Searching for the funny notes

Dmitri Shostakovich: Premiere recordings (Naxos)

Lebrecht's Album of the Week

★★

I was almost put off listening to this album by a cover note announcing that “Shostakovich was known for his fun-loving attitude during his early years as a composer”. A fun guy, right? In his first decade as a composer he was too busy to have much fun and any time later he was oppressed. Any humour he showed was of the gallows variety.

What we have here is a clutch of film and theatre music, some of it reconstructed by the conductor Mark Fitz-Gerald. None is top-drawer Shostakovich. Interludes to Bezymensky’s 1929 comedy The Shot veer between reckless experimentation and deadline hack-work, at times embarrassingly so. Incidental music to Balzac’s Human Comedy, dating from 1933-34, is marginally more sophisticated though lacking the composer’s mature thumbprint.

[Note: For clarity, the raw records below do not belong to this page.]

/-- The drive has the mode or not, at both ends of the byte. -/
theorem test_witness_SetModeOfOperationRuns :
    ((readValue State.reset .mode 0x80).setWidth 8).toInt = -128 ∧ Meets .unbound (.ok 0x80 :: []) ∧
    ((readValue State.reset .mode 0x7F).setWidth 8).toInt ≠ -128 ∧
    MeetsOff .unbound (.ok 0x7F :: (oks [0x40, 0x40] ++ .ok 0 :: [])) ∧
    MeetsUnknown .unbound (.ok 0x7F :: (oks [0x48] ++ [])) :=
  ⟨by decide, test_meets _ _, by decide, test_meetsOff _ _ _, test_meetsUnknown _ _⟩

/-- The ends of a bind at its read, after its read with Ok, and after it with an error. -/
theorem test_witness_BindRuns_ends :
    (∃ t, exec .bindHoming (issued .velocity [.error 9]) = .next t ∧ t.port = .idle ∧ t.status = 0x01) ∧
    (∃ u t, runExec .bindHoming 1 (issued .velocity (oks [6])) = .next u ∧ u.port = .busy ∧
      exec .bindHoming u = .next t ∧ t.port = .idle ∧ t.status = 0x00) ∧
    ∃ u t, runExec .bindHoming 2 (issued .velocity (oks [1, 0x48])) = .next u ∧ u.port = .busy ∧
      exec .bindHoming u = .next t ∧ t.port = .idle ∧ t.status = 0x11 :=
  ⟨⟨_, rfl, rfl, rfl⟩, ⟨_, _, rfl, rfl, rfl, rfl, rfl⟩, _, _, rfl, rfl, rfl, rfl, rfl⟩

theorem test_witness_BindRuns :
    ((readValue State.reset .mode 0xFE).setWidth 8).toInt = -2 ∧ Meets .unbound (.ok 0xFE :: []) ∧
    ((readValue State.reset .mode 0x01).setWidth 8).toInt ≠ 6 ∧
    MeetsOff .unbound (.ok 1 :: (oks [0x40, 0x40] ++ .ok 0 :: [])) ∧
    MeetsUnknown .unbound (.ok 1 :: (oks [0x48] ++ [])) ∧
    MeetsOff .unbound (.ok 1 :: (oks [0x40, 0x40] ++ .error 9 :: [])) ∧ Meets .homing (.error 9 :: []) :=
  ⟨rfl, test_meets _ _, by decide, test_meetsOff _ _ _, test_meetsUnknown _ _, test_meetsOff _ _ _,
    test_meets _ _⟩

/-- A known tag and an unknown one. -/
theorem test_witness_SetMotorParametersRuns :
    driveModeWord State.reset.params.driveModeTags 0x41 (readValue State.reset .driveMode 0x06) = some 0x47 ∧
    MeetsOff .unbound (oks [0x40, 0x40] ++ oks [0, 0, 0, 0, 0, 6, 0]) ∧
    driveModeWord State.reset.params.driveModeTags 0x02 (readValue State.reset .driveMode 0x06) = none ∧
    MeetsOff .unbound (oks [0x40, 0x40] ++ oks [0, 0, 0, 0, 0, 6]) :=
  ⟨rfl, test_meetsOff _ _ _, rfl, test_meetsOff _ _ _⟩

/-- 1 at the first read, 1 at the 300th, and never. -/
theorem test_witness_SaveGroupRuns :
    (∀ x ∈ List.replicate 300 (0 : DWord), readValue State.reset (.save 1) x ≠ 1) ∧
    readValue State.reset (.save 1) 1 = 1 ∧
    (List.replicate 0 (0 : DWord)).length < State.reset.params.savePollMax ∧
    (List.replicate 299 (0 : DWord)).length < State.reset.params.savePollMax ∧
    (List.replicate 300 (0 : DWord)).length = State.reset.params.savePollMax ∧
    MeetsOff .unbound (oks [0x40, 0x40] ++ (oks [0] ++ (answers [] ++ oks [1]))) 0 ∧
    MeetsOff .unbound (oks [0x40, 0x40] ++ (oks [0] ++ (answers (List.replicate 299 0) ++ oks [1])))
      ((List.replicate 299 (0 : DWord)).length + 1) ∧
    MeetsOff .unbound (oks [0x40, 0x40] ++ (oks [0] ++ (answers (List.replicate 300 0) ++ [])))
      ((List.replicate 300 (0 : DWord)).length + 0) :=
  ⟨fun x hx => by rw [List.eq_of_mem_replicate hx]; decide, rfl, by decide,
    by rw [List.length_replicate]; decide, by rw [List.length_replicate]; decide, test_meetsOff _ _ _,
    test_meetsOff _ _ _, test_meetsOff _ _ _⟩

theorem test_witness_SetFeedRuns : MeetsOff .unbound (oks [0x40, 0x40] ++ oks [0, 0]) := test_meetsOff _ _ _

theorem test_witness_PositionUnitsRun :
    MeetsOff .profilePosition (oks [0x40, 0x40] ++ oks [5, 0]) ∧
    MeetsOff .profilePosition (oks [0x40, 0x40] ++ oks [5]) := ⟨test_meetsOff _ _ _, test_meetsOff _ _ _⟩

theorem test_witness_VelocityUnitsRun :
    MeetsOff .velocity (oks [0x40, 0x40] ++ oks [5, 0]) ∧
    MeetsOff .velocity (oks [0x40, 0x40] ++ oks [5]) := ⟨test_meetsOff _ _ _, test_meetsOff _ _ _⟩

/-- A command just issued whose ENABLE_OPERATION loop finds a drive that is enabled already (EN1). -/
abbrev MeetsOn (c : Ctrl) (b : List Answer) (n : Nat := 0) : Prop :=
  Issued (issued c b n) ∧ (issued c b n).ctrl = c ∧ (issued c b n).bus = b ∧ (issued c b n).timer = n ∧
  EnableRun (issued c b n) none 0 (oks [0x27, 0x27])
    [readEvent (issued c b n) .sw 0x27, readEvent (issued c b n) .sw 0x27] none

theorem test_meetsOn (c : Ctrl) (b : List Answer) (n : Nat) : MeetsOn c b n :=
  have h : stateShown (issued c b n) 0x27 = some .operationEnabled := by
    show stateShown State.reset 0x27 = _
    decide
  ⟨⟨rfl, rfl⟩, rfl, rfl, rfl,
    .turn none 0 0x27 .operationEnabled [] [] [.ok 0x27] [] _ _ h (by decide) (by decide) rfl .nil (.settled 0 0x27 h)⟩

/-- A command just issued whose ENABLE_OPERATION loop finds a status word with no state. -/
abbrev MeetsLost (c : Ctrl) (b : List Answer) : Prop :=
  Meets c b ∧ EnableRun (issued c b) none 0 (oks [0x48]) [readEvent (issued c b) .sw 0x48] (some .unknownState)

theorem test_meetsLost (c : Ctrl) (b : List Answer) : MeetsLost c b :=
  have h : stateShown (issued c b) 0x48 = none := by
    show stateShown State.reset 0x48 = _
    decide
  ⟨test_meets _ _, .unknown _ _ _ h⟩

theorem test_witness_EnableOperationRuns :
    MeetsOn .unbound (oks [0x27, 0x27] ++ []) ∧ MeetsLost .unbound (oks [0x48] ++ []) :=
  ⟨test_meetsOn _ _ _, test_meetsLost _ _⟩

/-- The hypotheses of `EnableEndsOnAConstantDrive` on the drive's answers: four turns that show `st`. -/
abbrev ConstantTurns (st : Option PowerState) (q : DWord × List DWord) : Prop :=
  (∀ p ∈ List.replicate 4 q, stateShown State.reset p.1 = st ∧
    p.2.length = 2 * ((st.bind enableOps).getD []).length) ∧
  (List.replicate 4 q).length = State.reset.params.faultResetRetries + 2

theorem test_constantTurns {st : Option PowerState} {q : DWord × List DWord} (h : stateShown State.reset q.1 = st)
    (hl : q.2.length = 2 * ((st.bind enableOps).getD []).length) : ConstantTurns st q :=
  ⟨fun p hp => by rw [List.eq_of_mem_replicate hp]; exact ⟨h, hl⟩, by rw [List.length_replicate]; decide⟩

/-- A state for each end; issued, and at the loop's head with the fault counter at its greatest value. -/
theorem test_witness_EnableEndsOnAConstantDrive :
    ConstantTurns (some .operationEnabled) (0x27, []) ∧ ConstantTurns (some .fault) (8, [0, 1, 2, 3]) ∧
    ConstantTurns (some .quickStopActive) (0x07, [4, 5, 6, 7]) ∧ ConstantTurns (some .notReadyToSwitchOn) (0, []) ∧
    ConstantTurns none (0x48, []) ∧
    AtEnableLoop (issued .unbound ((List.replicate 4 ((8, [0, 1, 2, 3]) : DWord × List DWord)).flatMap
      (fun q => .ok q.1 :: answers q.2) ++ [])) ∧
    AtEnableLoop { issued .unbound (oks [0x27, 0x27, 0x27, 0x27]) with
      seq := some { Sequencer.fresh with step := .before enableText, prev := some .fault, faults := 2 } } :=
  ⟨test_constantTurns (by decide) rfl, test_constantTurns (by decide) rfl, test_constantTurns (by decide) rfl,
    test_constantTurns (by decide) rfl, test_constantTurns (by decide) rfl, .inl ⟨rfl, rfl⟩,
    .inr ⟨_, rfl, rfl, by decide, by decide⟩⟩

/-- EN-F3: three turns that show Fault. -/
theorem test_witness_FaultResetRetries :
    (∀ q ∈ List.replicate 3 ((8, 0, 0, 0, 0) : DWord × DWord × DWord × DWord × DWord),
      stateShown (issued .unbound []) q.1 = some .fault) ∧
    (List.replicate 3 ((8, 0, 0, 0, 0) : DWord × DWord × DWord × DWord × DWord)).length =
      (issued .unbound []).params.faultResetRetries + 1 ∧
    Meets .unbound
      ((List.replicate 3 ((8, 0, 0, 0, 0) : DWord × DWord × DWord × DWord × DWord)).flatMap
        (fun q => answers [q.1, q.2.1, q.2.2.1, q.2.2.2.1, q.2.2.2.2]) ++ []) :=
  ⟨fun q hq => by rw [List.eq_of_mem_replicate hq]; decide, by decide, test_meets _ _⟩

/-- EN-OSC: no turn and one. -/
theorem test_witness_EnableHangs :
    stateShown (issued .unbound []) 0x40 = some .switchedOnDisabled ∧
    stateShown (issued .unbound []) 0x21 = some .readyToSwitchOn ∧
    Meets .unbound ((List.replicate 0 (answers [0x40, 0, 0, 0x21, 0, 0])).flatten ++ []) ∧
    Meets .unbound ((List.replicate 1 (answers [0x40, 0, 0, 0x21, 0, 0])).flatten ++ []) :=
  ⟨by decide, by decide, test_meets _ _, test_meets _ _⟩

Three discarded options for The Nose opera have authentic vigour while a 1938 film score about the Karelian city of Vyborg is polished and competent, unmistakably filmic. The Malmo Opera chorus and orchestra perform well for Fitz-Gerald, but the accumulation of trivialities becomes wearing. I am as curious as anyone to know what Shostakovich was doing when he was not engaged in major works, but this collection is unenlightening in all but one respect: fun it was not.